/-! ### History, buffers and events (10_history_events.md) -/

/-- R314, R316, R320, R321, R323, R325, R388: STREAM_QUOTA, BUF_RELEASE, QUOTA_SET and EVT_ROUTE, the release of a profile, and a buffer fault capture
re-armed. Choices of the model in it: notes/assumptions/27, 129. -/
def Obligations.BuffersQuotasAndProfiles : Prop :=
  (∀ (d : Desc) (s : State),
    let sid := bf d 16 19 0
    let v := bf d 24 63 0
    let c : CmdSpec := { op := 0x12, group := some 0, objs := [⟨2, sid⟩], fields := [(16, 19, 0), (24, 63, 0)] }
    passes c d s = true →
    (streamAny sid s = none → refuses (.streamQuota d) c d .range id s)
    ∧ (∀ k, streamAny sid s = some k →
      let q := k / 16384
      let n := v / 65536
      let over_ : Prop := quotaOf sid s < n ∧ stackBlocks < reservedBlocks q s - quotaOf sid s + n
      (v % 65536 ≠ 0 ∨ n = 1 ∨ stackBlocks < n → refuses (.streamQuota d) c d .range id s)
      ∧ (v % 65536 = 0 → n ≠ 1 → n ≤ stackBlocks → over_ → refuses (.streamQuota d) c d .quota id s)
      ∧ (v % 65536 = 0 → n ≠ 1 → n ≤ stackBlocks → ¬ over_ → serves (.streamQuota d) c d (fun src a =>
        let b : State := { a with evt := { a.evt with quota := stPut 0 a.evt.quota sid n } }
        complete src .ok 0 (if n = 0 then b else releaseBlocks q sid n b)) s)))
  ∧ (∀ (d : Desc) (s : State),
    let key := bf d 16 23 0
    let gen := bf d 20 11 0
    let f := d.func.val
    let c : CmdSpec := { op := 0x06, fields := [(16, 23, 0), (20, 11, 0)] }
    let live : Prop := (buf key s).owner ≠ 0 ∧ (buf key s).gen = gen
    let pool : Prop := 1 ≤ hPool key ∧ hPool key ≤ 4
    let no (st : Status) : Prop := refuses (.bufRelease d) c d st (fun a => bump (fnCnt f 7) (refuseRelease st key gen (0x3000 + f) a)) s
    passes c d s = true →
    (¬ pool → no .range) ∧ (pool → ¬ live → no .stale) ∧ (pool → live → (buf key s).owner ≠ 0x3000 + f → no .notOwner)
    ∧ (pool → live → (buf key s).owner = 0x3000 + f → serves (.bufRelease d) c d (fun src a => complete src .ok 0
      (bump (fnCnt f 6) (setEvt (fun e => { e with delivered := e.delivered.filter (fun x => decide (x.handle ≠ key)) })
        (setBuf key (fun b => { gen := (b.gen + 1) % 4096 }) a)))) s))
  ∧ (∀ (q : Fin 4) who v (s : State), writesOk who (evbBase q + 0x1C) v s = true →
    exec (.bufFaultRearm who q v) s = .next (putReg (evbBase q + 0x1C) v s))
  ∧ (∀ (d : Desc) (s : State),
    let t := bf d 16 11 8
    let i := bf d 16 7 0
    let v := bf d 24 63 0
    let c : CmdSpec := { op := 0x52, group := some 4, objs := [⟨9, bf d 16 11 0⟩], fields := [(16, 11, 0), (24, 63, 0)] }
    -- a function other than 0 sets quotas of engines only, and of none with a slot that another function owns
    let mine : Prop := d.func = 0 ∨ t = 0 ∧ ∀ j < 16, ∀ f, ownerOf ⟨4, 16 * i + j⟩ s = some f → f = d.func.val
    let fits : Prop := (t = 0 ∧ i < 192 ∧ v % 64 = 0 ∧ v ≤ 33554432) ∨ (t = 1 ∧ i < 8 ∧ v % 4096 = 0 ∧ v ≤ 2 ^ 40)
      ∨ (t = 2 ∧ i < 8 ∧ v ≤ 1048576)
    passes c d s = true →
    (¬ mine → refuses (.quotaSet d) c d .notOwner id s) ∧ (mine → ¬ fits → refuses (.quotaSet d) c d .range id s)
    ∧ (mine → fits → serves (.quotaSet d) c d (fun src a => complete src .ok 0 { a with evt :=
        if t = 0 then { a.evt with engQuota := mput a.evt.engQuota i v }
        else if t = 1 then { a.evt with byteQuota := mput a.evt.byteQuota i v }
        else { a.evt with cntQuota := mput a.evt.cntQuota i v } }) s))
  ∧ (∀ (d : Desc) (pb : BitVec 512) (s : State),
    let n := bf d 16 7 0
    let p := profileFrom pb
    let c := specEvtRoute d (some pb)
    let placed : Prop := bf d 32 31 0 = 64 ∧ bf d 24 5 0 = 0
    let good : Prop := p.pre ≤ 30000000000 ∧ p.post ≤ 1000000000 ∧ 0 < p.pre + p.post ∧ 1 ≤ p.maxUnits ∧ p.maxUnits ≤ 16384
      ∧ 1 ≤ p.hold ∧ p.hold ≤ 10000000 ∧ (p.dest = 0 ∨ ∀ x ∈ p.ports, x.isSome = true)
    passes c d s = true →
    (dRelease d = false →
      (¬ placed ∨ ¬ good → refuses (.evtRoute d (some pb)) c d .range id s)
      ∧ (placed → good → serves (.evtRoute d (some pb)) c d (fun src a => complete src .ok 0 (profileSet n p a)) s))
    ∧ (dRelease d = true →
      (¬ placed → refuses (.profileRelease d (some pb)) c d .range id s)
      ∧ (placed → serves (.profileRelease d (some pb)) c d (fun src a => complete src .ok 0
        (disown ⟨8, n⟩ (profileSet n { p with en := false } a))) s)))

========

- [TRY IT] An exact reproduction of all the entries above is the expected answer.

- [TASK RESPONSE]
/-! ### History, buffers and events (10_history_events.md) -/

/-- R314, R316, R320, R321, R323, R325, R388: STREAM_QUOTA, BUF_RELEASE, QUOTA_SET and EVT_ROUTE, the release of a profile, and a buffer fault capture
re-armed. Choices of the model in it: notes/assumptions/27, 129. -/
def Obligations.BuffersQuotasAndProfiles : Prop :=
  (∀ (d : Desc) (s : State),
    let sid := bf d 16 19 0
    let v := bf d 24 63 0
    let c : CmdSpec := { op := 0x12, group := some 0, objs := [⟨2, sid⟩], fields := [(16, 19, 0), (24, 63, 0)] }
    passes c d s = true →
    (streamAny sid s = none → refuses (.streamQuota d) c d .range id s)
    ∧ (∀ k, streamAny sid s = some k →
      let q := k / 16384
      let n := v / 65536
      let over_ : Prop := quotaOf sid s < n ∧ stackBlocks < reservedBlocks q s - quotaOf sid s + n
      (v % 65536 ≠ 0 ∨ n = 1 ∨ stackBlocks < n → refuses (.streamQuota d) c d .range id s)
      ∧ (v % 65536 = 0 → n ≠ 1 → n ≤ stackBlocks → over_ → refuses (.streamQuota d) c d .quota id s)
      ∧ (v % 65536 = 0 → n ≠ 1 → n ≤ stackBlocks → ¬ over_ → serves (.streamQuota d) c d (fun src a =>
        let b : State := { a with evt := { a.evt with quota := stPut 0 a.evt.quota sid n } }
        complete src .ok 0 (if n = 0 then b else releaseBlocks q sid n b)) s)))
  ∧ (∀ (d : Desc) (s : State),
    let key := bf d 16 23 0
    let gen := bf d 20 11 0
    let f := d.func.val
    let c : CmdSpec := { op := 0x06, fields := [(16, 23, 0), (20, 11, 0)] }
    let live : Prop := (buf key s).owner ≠ 0 ∧ (buf key s).gen = gen
    let pool : Prop := 1 ≤ hPool key ∧ hPool key ≤ 4
    let no (st : Status) : Prop := refuses (.bufRelease d) c d st (fun a => bump (fnCnt f 7) (refuseRelease st key gen (0x3000 + f) a)) s
    passes c d s = true →
    (¬ pool → no .range) ∧ (pool → ¬ live → no .stale) ∧ (pool → live → (buf key s).owner ≠ 0x3000 + f → no .notOwner)
    ∧ (pool → live → (buf key s).owner = 0x3000 + f → serves (.bufRelease d) c d (fun src a => complete src .ok 0
      (bump (fnCnt f 6) (setEvt (fun e => { e with delivered := e.delivered.filter (fun x => decide (x.handle ≠ key)) })
        (setBuf key (fun b => { gen := (b.gen + 1) % 4096 }) a)))) s))
  ∧ (∀ (q : Fin 4) who v (s : State), writesOk who (evbBase q + 0x1C) v s = true →
    exec (.bufFaultRearm who q v) s = .next (putReg (evbBase q + 0x1C) v s))
  ∧ (∀ (d : Desc) (s : State),
    let t := bf d 16 11 8
    let i := bf d 16 7 0
    let v := bf d 24 63 0
    let c : CmdSpec := { op := 0x52, group := some 4, objs := [⟨9, bf d 16 11 0⟩], fields := [(16, 11, 0), (24, 63, 0)] }
    -- a function other than 0 sets quotas of engines only, and of none with a slot that another function owns
    let mine : Prop := d.func = 0 ∨ t = 0 ∧ ∀ j < 16, ∀ f, ownerOf ⟨4, 16 * i + j⟩ s = some f → f = d.func.val
    let fits : Prop := (t = 0 ∧ i < 192 ∧ v % 64 = 0 ∧ v ≤ 33554432) ∨ (t = 1 ∧ i < 8 ∧ v % 4096 = 0 ∧ v ≤ 2 ^ 40)
      ∨ (t = 2 ∧ i < 8 ∧ v ≤ 1048576)
    passes c d s = true →
    (¬ mine → refuses (.quotaSet d) c d .notOwner id s) ∧ (mine → ¬ fits → refuses (.quotaSet d) c d .range id s)
    ∧ (mine → fits → serves (.quotaSet d) c d (fun src a => complete src .ok 0 { a with evt :=
        if t = 0 then { a.evt with engQuota := mput a.evt.engQuota i v }
        else if t = 1 then { a.evt with byteQuota := mput a.evt.byteQuota i v }
        else { a.evt with cntQuota := mput a.evt.cntQuota i v } }) s))
  ∧ (∀ (d : Desc) (pb : BitVec 512) (s : State),
    let n := bf d 16 7 0
    let p := profileFrom pb
    let c := specEvtRoute d (some pb)
    let placed : Prop := bf d 32 31 0 = 64 ∧ bf d 24 5 0 = 0
    let good : Prop := p.pre ≤ 30000000000 ∧ p.post ≤ 1000000000 ∧ 0 < p.pre + p.post ∧ 1 ≤ p.maxUnits ∧ p.maxUnits ≤ 16384
      ∧ 1 ≤ p.hold ∧ p.hold ≤ 10000000 ∧ (p.dest = 0 ∨ ∀ x ∈ p.ports, x.isSome = true)
    passes c d s = true →
    (dRelease d = false →
      (¬ placed ∨ ¬ good → refuses (.evtRoute d (some pb)) c d .range id s)
      ∧ (placed → good → serves (.evtRoute d (some pb)) c d (fun src a => complete src .ok 0 (profileSet n p a)) s))
    ∧ (dRelease d = true →
      (¬ placed → refuses (.profileRelease d (some pb)) c d .range id s)
      ∧ (placed → serves (.profileRelease d (some pb)) c d (fun src a => complete src .ok 0
        (disown ⟨8, n⟩ (profileSet n { p with en := false } a))) s)))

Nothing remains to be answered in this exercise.